Another theme we will be exploring in our field day on social justice for the local tenth grade is that of labor relations. There is, of course some irony in the fact that as of this writing there’s a good probability that the whole activity will be cancelled because of an expected wave of strikes by teachers and maintenance workers. In any case, labor relations are a particularly interesting topic in Israel, as the founding fathers of the state were socialists; we had labor unions here long before we had a state, and for generations the state bureaucracy and the union bureaucracy were intertwined (pathologically so, it seems in retrospect). But that’s not all. One of the dominant themes of Zionism from the beginning – and not only socialist Zionism – was the centrality of physical labor in the revitalization of the Jewish people. In returning to our land, we were being reborn normal, healthy, rooted, and self-sufficient. No more the stereotype of the “luftmensch” (one who lives on air)! Jewish mothers would be proud to raise not doctors and accountants, but farmers and mechanics.

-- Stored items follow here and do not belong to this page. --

-- ==== Sys2Proof/Laws/Memory.lean ====
section
/-! SUPPORT. Buffer memory: its canonical form is kept by every operation that writes it, a byte written is read back,
and every other byte stays as it was. -/

namespace Sys2Proof.Machine

/-- A canonical memory from a lower bound is one from any smaller bound. -/
theorem memWf_mono {lo lo' : Nat} (m : List Host.Cell) (h : lo' ≤ lo) (w : memWf lo m = true) : memWf lo' m = true := by
  cases m with
  | nil => rfl
  | cons c t =>
    obtain ⟨a, v⟩ := c
    simp only [memWf, Bool.and_eq_true, decide_eq_true_eq] at w ⊢
    exact ⟨⟨by omega, w.1.2⟩, w.2⟩

/-- One byte written keeps the form. -/
theorem memWf_memPut (m : List Host.Cell) (lo a : Nat) (v : Byte) (h : lo ≤ a) (w : memWf lo m = true) :
    memWf lo (memPut m a v) = true := by
  induction m generalizing lo with
  | nil =>
    simp only [memPut]
    split
    · rfl
    · rename_i hv
      simp only [memWf, Bool.and_true, Bool.and_eq_true, decide_eq_true_eq]
      exact ⟨h, hv⟩
  | cons c t ih =>
    obtain ⟨b, x⟩ := c
    have w0 := w
    simp only [memWf, Bool.and_eq_true, decide_eq_true_eq] at w
    simp only [memPut]
    split
    · split
      · exact w0
      · rename_i hab hv
        simp only [memWf, Bool.and_eq_true, decide_eq_true_eq]
        exact ⟨⟨h, hv⟩, ⟨⟨by omega, w.1.2⟩, w.2⟩⟩
    · split
      · split
        · exact memWf_mono t (by omega) w.2
        · rename_i hab hv
          simp only [memWf, Bool.and_eq_true, decide_eq_true_eq]
          refine ⟨⟨h, hv⟩, ?_⟩
          have : a = b := by assumption
          rw [this]
          exact w.2
      · simp only [memWf, Bool.and_eq_true, decide_eq_true_eq]
        exact ⟨w.1, ih (b + 1) (by omega) w.2⟩

/-- One byte written keeps the memory canonical. -/
@[simp] theorem Memory.wf_memPut {m : List Host.Cell} (w : Memory.wf m = true) (a : Nat) (v : Byte) :
    Memory.wf (memPut m a v) = true := memWf_memPut m 0 a v (Nat.zero_le a) w

/-- Bytes written one after another keep it. -/
@[simp] theorem Memory.wf_putBytes {m : List Host.Cell} (w : Memory.wf m = true) (pos : Nat) (bs : List Byte) :
    Memory.wf (putBytes m pos bs) = true := by
  induction bs generalizing m pos with
  | nil => exact w
  | cons b bs ih => exact ih (Memory.wf_memPut w _ _) (pos + 1)

/-- A fold of byte writes keeps it. -/
theorem Memory.wf_foldl {α : Type} {m : List Host.Cell} (w : Memory.wf m = true) (l : List α)
    (addr : α → Nat) (val : α → Byte) :
    Memory.wf (l.foldl (fun m i => memPut m (addr i) (val i)) m) = true := by
  induction l generalizing m with
  | nil => exact w
  | cons i l ih => exact ih (Memory.wf_memPut w _ _)

/-- Cells taken out keep it. -/
theorem memWf_filter (p : Host.Cell → Bool) (m : List Host.Cell) (lo : Nat) (w : memWf lo m = true) :
    memWf lo (m.filter p) = true := by
  induction m generalizing lo with
  | nil => rfl
  | cons c t ih =>
    obtain ⟨a, v⟩ := c
    simp only [memWf, Bool.and_eq_true, decide_eq_true_eq] at w
    simp only [List.filter]
    split
    · simp only [memWf, Bool.and_eq_true, decide_eq_true_eq]
      exact ⟨w.1, ih (a + 1) w.2⟩
    · exact ih lo (memWf_mono t (by omega) w.2)

@[simp] theorem Memory.wf_filter {m : List Host.Cell} (w : Memory.wf m = true) (p : Host.Cell → Bool) :
    Memory.wf (m.filter p) = true := memWf_filter p m 0 w

@[simp] theorem Memory.wf_nil : Memory.wf [] = true := rfl

@[simp] theorem State.wf_writeBuf {s : State} (w : Memory.wf s.mem = true) (pos : Nat) (bs : List Byte) (p : Bool) :
    Memory.wf (s.writeBuf pos bs p).mem = true := Memory.wf_putBytes w pos bs

theorem Memory.wf_putRun {m : List Host.Cell} (w : Memory.wf m = true) (addr : Nat) (bs : List Byte) :
    Memory.wf (putRun m addr bs) = true := by
  unfold putRun
  generalize List.range bs.length = l
  exact Memory.wf_foldl w l _ _

@[simp] theorem State.wf_writeBeat {s : State} (w : Memory.wf s.mem = true) (addr : Nat) (d : BitVec 512) (p : Bool) :
    Memory.wf (s.writeBeat addr d p).mem = true := by
  unfold State.writeBeat
  dsimp only
  exact Memory.wf_putRun w _ _

/-- A parked beat written out keeps it. -/
theorem State.wf_unpark {s : State} (w : Memory.wf s.mem = true) (beat : Nat) : Memory.wf (s.unpark beat).mem = true := by
  unfold State.unpark
  split
  · exact w
  · dsimp only
    exact Memory.wf_putRun w _ _

/-- So do several. -/
theorem State.wf_unparks {s : State} (w : Memory.wf s.mem = true) (l : List Nat) :
    Memory.wf (l.foldl State.unpark s).mem = true := by
  induction l generalizing s with
  | nil => exact w
  | cons b l ih => exact ih (State.wf_unpark w b)

@[simp] theorem State.wf_writePhys {s : State} (w : Memory.wf s.mem = true) (addr : Nat) (bs : List Byte) (p : Bool) :
    Memory.wf (s.writePhys addr bs p).mem = true := by
  unfold State.writePhys
  generalize physBeats addr bs.length = l
  dsimp only
  exact Memory.wf_putRun (State.wf_unparks w l) _ _

/-- Below a canonical memory's lower bound every byte reads as 0. -/
theorem memByte_below {m : List Host.Cell} {lo a : Nat} (w : memWf lo m = true) (h : a < lo) : memByte m a = 0 := by
  induction m generalizing lo with
  | nil => rfl
  | cons c t ih =>
    obtain ⟨b, v⟩ := c
    simp only [memWf, Bool.and_eq_true, decide_eq_true_eq] at w
    have hb : b ≠ a := by omega
    simp only [memByte, hb, if_false]
    exact ih w.2 (by omega)

/-- A byte written is read back. -/
theorem memByte_memPut_self {m : List Host.Cell} {lo : Nat} (w : memWf lo m = true) (a : Nat) (v : Byte) :
    memByte (memPut m a v) a = v := by
  induction m generalizing lo with
  | nil =>
    simp only [memPut]
    split
    · simp [memByte, *]
    · simp [memByte]
  | cons c t ih =>
    obtain ⟨b, x⟩ := c
    simp only [memWf, Bool.and_eq_true, decide_eq_true_eq] at w
    simp only [memPut]
    split
    · split
      · rename_i hab hv
        have : b ≠ a := by omega
        simp only [memByte, this, if_false, hv]
        exact memByte_below w.2 (by omega)
      · simp [memByte]
    · split
      · split
        · rename_i hab hv
          rw [hv]
          exact memByte_below w.2 (by omega)
        · simp [memByte]
      · rename_i h1 h2
        have : b ≠ a := fun h => h2 h.symm
        simp only [memByte, this, if_false]
        exact ih w.2

/-- A write leaves every other byte as it was. -/
theorem memByte_memPut_other {m : List Host.Cell} {a c : Nat} (v : Byte) (h : c ≠ a) :
    memByte (memPut m a v) c = memByte m c := by
  induction m with
  | nil =>
    simp only [memPut]
    split
    · rfl
    · simp [memByte, Ne.symm h]
  | cons e t ih =>
    obtain ⟨b, x⟩ := e
    simp only [memPut]
    split
    · split
      · rfl
      · simp [memByte, Ne.symm h]
    · split
      · rename_i h1 h2
        subst h2
        split <;> simp [memByte, Ne.symm h]
      · simp only [memByte, ih]

/-- A write to buffer memory leaves every byte outside its range as it was. -/
theorem memByte_putBytes_other {m : List Host.Cell} (pos : Nat) (bs : List Byte) {c : Nat}
    (h : ∀ i, i < bs.length → c ≠ bufAddr (pos + i)) : memByte (putBytes m pos bs) c = memByte m c := by
  induction bs generalizing m pos with
  | nil => rfl
  | cons b bs ih =>
    simp only [putBytes]
    rw [ih]
    · exact memByte_memPut_other b (by simpa using h 0 (by simp))
    · intro i hi
      have := h (i + 1) (by simpa using hi)
      rwa [Nat.add_assoc, Nat.add_comm 1 i]

end Sys2Proof.Machine
end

One of the most remarkable figures in Zionist history was A.D. Gordon, who at the age of 47 (in 1903) left his white collar existence in Russia and immigrated to Palestine, where he worked for the rest of his life (almost 20 years) as an agricultural laborer. Charismatic and articulate, he became a kind of “guru” to a whole generation – and his writings are still studied. For example…

…We ourselves must do all the work, from the least strenuous, cleanest, and most sophisticated, to the dirtiest and most difficult. In our own way, we must feel what a worker feels and think what a worker thinks – then, and only then, shall we have a culture of our own, for then we shall have a life of our own…. Only by making Labor, for its own sake, our national ideal shall we be able to cure ourselves of the plague that has affected us for many generations and mend the rent between ourselves and Nature… We must all work with our own hands.

This mindset gave rise to the ideal – and policy – of “avodah ivrit:” the Zionist settlers should not hire Arab laborers to do their dirty work, but instead, we should employ the newly created Jewish peasants and laborers. This ideal, of course, turned out to be a double-edged sword, for with our drive to productivization and self-sufficiency we drove the local Arabs out of the economy and created deep-seated resentments (not to mention economic stagnation) the consequences of which we still suffer.

As the 20th century wore on, the proletarian vision of bourgeois, college-educated idealists dreaming of romantically dirty fingernails collided with the bourgeois vision of thousands of poor refugees from Europe and North Africa dreaming of a nice house in the suburbs and a comfortable middle class life.

Therefore, in order to teach our students about labor relations we will take them to visit factories turning out garments for major international brands, where all of the sewing machines are operated by young Arab women working at minimum wage, and then we will visit prosperous Galilean fruit orchards all of whose workers send their pay home to Thailand. If should we run into the spirit of A.D. Gordon, with his long white beard and his hoe, how will we even begin to explain ourselves?